Dataset entries:

-- ==== Sys2Proof/Machine/Stiles.lean ====
section
/-! DEFINITION. Stile crossings (R92-R102): which field edges meet, what a reset, a fence or the loss of a crossing
discards, and what both sides see of it. A channel is named by its sending field, edge and number. -/
namespace Sys2Proof.Machine

/-- Peer field and edge of a field edge, with the channels and level stiles each way (R92). -/
def stilePeer (f e : Nat) : Option (Nat × Nat × Nat × Nat) :=
  let d := f / 32
  let r := f % 32 / 8
  let c := f % 8
  match e with
  | 0 => if r = 0 then some ((if d % 4 < 2 then f + 64 else f - 64), 0, 16, 4) else some (f - 8, 1, 256, 64)
  | 1 => if r = 3 then none else some (f + 8, 0, 256, 64)
  | 2 => if c = 0 then none else some (f - 1, 3, 256, 64)
  | 3 => if c = 7 then some ((if d % 2 = 0 then f + 32 else f - 32), 3, 128, 16) else some (f + 1, 2, 256, 64)
  | _ => none

/-- Channels of a field edge in each direction. -/
def stileChans (f e : Nat) : Nat := match stilePeer f e with | some (_, _, n, _) => n | none => 0

/-- Level stiles of a field edge in each direction. -/
def stileLevels (f e : Nat) : Nat := match stilePeer f e with | some (_, _, _, n) => n | none => 0

/-- A stile channel's state. -/
def State.chan (s : State) (f e c : Nat) : StileCh := tabGet (fun _ => {}) s.fab.stile ((f * 4 + e) * 256 + c)

/-- A stile channel's state replaced. -/
def State.setChan (s : State) (f e c : Nat) (x : StileCh) : State :=
  { s with fab := { s.fab with stile := tabPut (fun _ => {}) s.fab.stile ((f * 4 + e) * 256 + c) x } }

/-- Whether the crossing of two fields joins two owners (R99). -/
def State.fenced (s : State) (f g : Nat) : Bool := s.fieldOwner f != s.fieldOwner g

/-- Whether the crossing at a field edge is lost with its Kelk-W groups (R102, R555, R557). -/
def State.crossLost (s : State) (f e : Nat) : Bool := tabGet (fun _ => false) s.fab.lost (f * 4 + e)

/-- What a side sees of its peer: down while it is in reset, fenced off, or the crossing is lost. -/
def State.peerIsDown (s : State) (f e g : Nat) : Bool := s.fieldInReset g || s.fenced f g || s.crossLost f e

/-- A crossing carries words while neither side sees the other down. -/
def State.crossOpen (s : State) (f e : Nat) : Bool :=
  match stilePeer f e with
  | some (g, _, _, _) => !s.fieldInReset f && !s.peerIsDown f e g
  | none => false

/-- The owner's class FIELD event of a field edge. -/
def State.stileEvt (s : State) (f e : Nat) (fld : Fld) : State :=
  s.evt (s.fieldOwner f) 0 (fieldEdge f e) fld R.STILE_IE fld.lo

/-- Words a channel loses when its crossing goes down: those in transit, and those in the buffer of a side in reset. -/
def StileCh.lose (x : StileCh) (rxReset : Bool) : Nat := x.transit.length + (if rxReset then x.buf.length else 0)

/-- A channel after that loss. -/
def StileCh.drop (x : StileCh) (rxReset : Bool) : StileCh :=
  { x with transit := [], buf := if rxReset then [] else x.buf }

/-- Words lost from side (f, e) toward the other side. -/
def State.stileLoss (s : State) (f e : Nat) (rxReset : Bool) : Nat :=
  (List.range (stileChans f e)).foldl (fun n c => n + (s.chan f e c).lose rxReset) 0

/-- The words in flight from side (f, e) to side (g, h) are discarded and counted once by a live side: by the receiver
when the sender is in reset, by the sender otherwise; by nobody when both are in reset (R100). DESIGN CHOICE: where both sides are live, at a
fence or a lost crossing, the sender counts; R99 and R102 name neither (log entry 34). -/
def State.stileDiscard (s : State) (f e g h : Nat) : State :=
  let rf := s.fieldInReset f
  let rg := s.fieldInReset g
  let n := s.stileLoss f e rg
  let s := (List.range (stileChans f e)).foldl (fun s c => s.setChan f e c ((s.chan f e c).drop rg)) s
  if n = 0 || (rf && rg) then s
  else
    let (x, y) := if rf then (g, h) else (f, e)
    (s.cnt (fieldEdge x y + R.STILE_DROP_CNT) n).stileEvt x y R.STILE_STAT_DROP

/-- Level stiles from a side that went down present their configured reset value: 0, 1 or the last value held (R100).
The receiving field's design says which. -/
def State.levelReset (s : State) (f e g h : Nat) : State :=
  (List.range (stileLevels f e)).foldl (fun s l =>
    let v := assocGet 2 (s.designOf g).levelRst (h * 64 + l)
    let k := (f * 4 + e) * 256 + l
    if v ≥ 2 || tabGet (fun _ => false) s.fab.level k == (v == 1) then s
    else ({ s with fab := { s.fab with level := tabPut (fun _ => false) s.fab.level k (v == 1) } }).emit
      (.stileLevel f e l (v == 1))) s

/-- Side (f, e) notes whether its peer (g, h) is down; a live side that sees it go down sets PEER_RESET (R100), unless
the crossing was lost, where LINK_LOST stands in its place and is set with the loss (R102). -/
def State.stileSide (s : State) (f e g h : Nat) : State :=
  let down := s.peerIsDown f e g
  let k := f * 4 + e
  let old := tabGet (fun _ => true) s.fab.peerDown k
  let s := { s with fab := { s.fab with peerDown := tabPut (fun _ => true) s.fab.peerDown k down } }
  if down && !old && !s.fieldInReset f then
    (if s.crossLost f e then s else s.stileEvt f e R.STILE_STAT_PEER_RESET).levelReset g h f e
  else s

/-- A channel restarted: nothing in flight, and 4 credits, of which those of words still in the live side's buffer come back as they are
consumed (R96, R100). DESIGN CHOICE: R100 lets the live side consume these words and says that the channel restarts empty with 4 credits; R96 never
lets more than 4 words be accepted and not consumed (log entry 34). -/
def StileCh.restart (x : StileCh) : StileCh := { credits := 4 - x.buf.length, transit := [], buf := x.buf, ret := 0 }

/-- Every channel of side (f, e) restarted. -/
def State.stileRestart (s : State) (f e : Nat) : State :=
  (List.range (stileChans f e)).foldl (fun s c => s.setChan f e c (s.chan f e c).restart) s

/-- Bring a crossing in line with the resets, owners and losses in force. -/
def State.stileUpdate (s : State) (f e : Nat) : State :=
  match stilePeer f e with
  | none => s
  | some (g, h, _, _) =>
    let wasDown := tabGet (fun _ => true) s.fab.peerDown (f * 4 + e) || tabGet (fun _ => true) s.fab.peerDown (g * 4 + h)
    let isOpen := s.crossOpen f e
    let s :=
      if isOpen then if wasDown then (s.stileRestart f e).stileRestart g h else s
      else (s.stileDiscard f e g h).stileDiscard g h f e
    (s.stileSide f e g h).stileSide g h f e

/-- Bring every crossing of a field in line. -/
def State.stileUpdateField (s : State) (f : Nat) : State := [0, 1, 2, 3].foldl (fun s e => s.stileUpdate f e) s

/-- A live side of a crossing that has just been lost sets LINK_LOST (R102). -/
def State.linkLost (s : State) (f e : Nat) : State := if s.fieldInReset f then s else s.stileEvt f e R.STILE_STAT_LINK_LOST

/-- The crossing at an edge is lost or restored, on both sides (R102, R557). -/
def State.setLost (s : State) (f e : Nat) (v : Bool) : State :=
  match stilePeer f e with
  | none => s
  | some (g, h, _, _) =>
    let was := s.crossLost f e
    let s := ({ s with fab := { s.fab with
      lost := tabPut (fun _ => false) (tabPut (fun _ => false) s.fab.lost (f * 4 + e) v) (g * 4 + h) v } }).stileUpdate f e
    if v && !was then (s.linkLost f e).linkLost g h else s

/-- What a side sees of its peer's halt (R101); across a fence it sees a peer in reset and nothing more (R99). -/
def State.peerHalted (s : State) (f g : Nat) : Bool := !s.fenced f g && s.fieldHalted g

/-- The status bits of an edge that follow from the state (R103): NO_PEER, FENCED, PEER_HALTED, PEER_IN_RESET. -/
def State.stileStatLive (s : State) (f e : Nat) : Nat :=
  match stilePeer f e with
  | none => 64
  | some (g, _, _, _) =>
    8 * b2n (s.fenced f g) + 4 * b2n (s.peerHalted f g) + 2 * b2n (s.peerIsDown f e g)

/-- TX_READY of a channel's sending side (R94, R96): the crossing is open and a credit is held. -/
def State.txReady (s : State) (f e c : Nat) : Bool :=
  s.crossOpen f e && decide (c < stileChans f e) && decide (0 < (s.chan f e c).credits)

/-- Value of a signal of a stile channel at a field's edge as it enters the fabric (R93, R100, R101): at the sending side of channel `c`, or at the
receiving side of the peer's. RX_DATA without RX_VALID is undefined, `u` (R94). -/
def State.stilePin (s : State) (f e c : Nat) (u : Bool) (p : StileIn) : Bool :=
  match stilePeer f e with
  | none => false
  | some (g, h, _, _) =>
    match p with
    | .txReady => s.txReady f e c
    | .txPeerRst => s.peerIsDown f e g
    | .txPeerHalt => s.peerHalted f g
    | .rxData i => match (s.chan g h c).buf with | [] => u | w :: _ => natBit w.toNat i.val
    | .rxValid => !(s.chan g h c).buf.isEmpty
    | .rxPeerRst => s.peerIsDown f e g
    | .rxPeerHalt => s.peerHalted f g

/-- Value of a level stile at the edge of the field that receives it (R98). -/
def State.levelPin (s : State) (f e l : Nat) : Bool :=
  match stilePeer f e with
  | none => false
  | some (g, h, _, _) => tabGet (fun _ => false) s.fab.level ((g * 4 + h) * 256 + l)

end Sys2Proof.Machine
end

**Problem**
Could you retype exactly the lines from the first one of the records through the line containing "owners (R99). -/", both included, and nothing more?

**Exercise result**
-- ==== Sys2Proof/Machine/Stiles.lean ====
section
/-! DEFINITION. Stile crossings (R92-R102): which field edges meet, what a reset, a fence or the loss of a crossing
discards, and what both sides see of it. A channel is named by its sending field, edge and number. -/
namespace Sys2Proof.Machine

/-- Peer field and edge of a field edge, with the channels and level stiles each way (R92). -/
def stilePeer (f e : Nat) : Option (Nat × Nat × Nat × Nat) :=
  let d := f / 32
  let r := f % 32 / 8
  let c := f % 8
  match e with
  | 0 => if r = 0 then some ((if d % 4 < 2 then f + 64 else f - 64), 0, 16, 4) else some (f - 8, 1, 256, 64)
  | 1 => if r = 3 then none else some (f + 8, 0, 256, 64)
  | 2 => if c = 0 then none else some (f - 1, 3, 256, 64)
  | 3 => if c = 7 then some ((if d % 2 = 0 then f + 32 else f - 32), 3, 128, 16) else some (f + 1, 2, 256, 64)
  | _ => none

/-- Channels of a field edge in each direction. -/
def stileChans (f e : Nat) : Nat := match stilePeer f e with | some (_, _, n, _) => n | none => 0

/-- Level stiles of a field edge in each direction. -/
def stileLevels (f e : Nat) : Nat := match stilePeer f e with | some (_, _, _, n) => n | none => 0

/-- A stile channel's state. -/
def State.chan (s : State) (f e c : Nat) : StileCh := tabGet (fun _ => {}) s.fab.stile ((f * 4 + e) * 256 + c)

/-- A stile channel's state replaced. -/
def State.setChan (s : State) (f e c : Nat) (x : StileCh) : State :=
  { s with fab := { s.fab with stile := tabPut (fun _ => {}) s.fab.stile ((f * 4 + e) * 256 + c) x } }

/-- Whether the crossing of two fields joins two owners (R99). -/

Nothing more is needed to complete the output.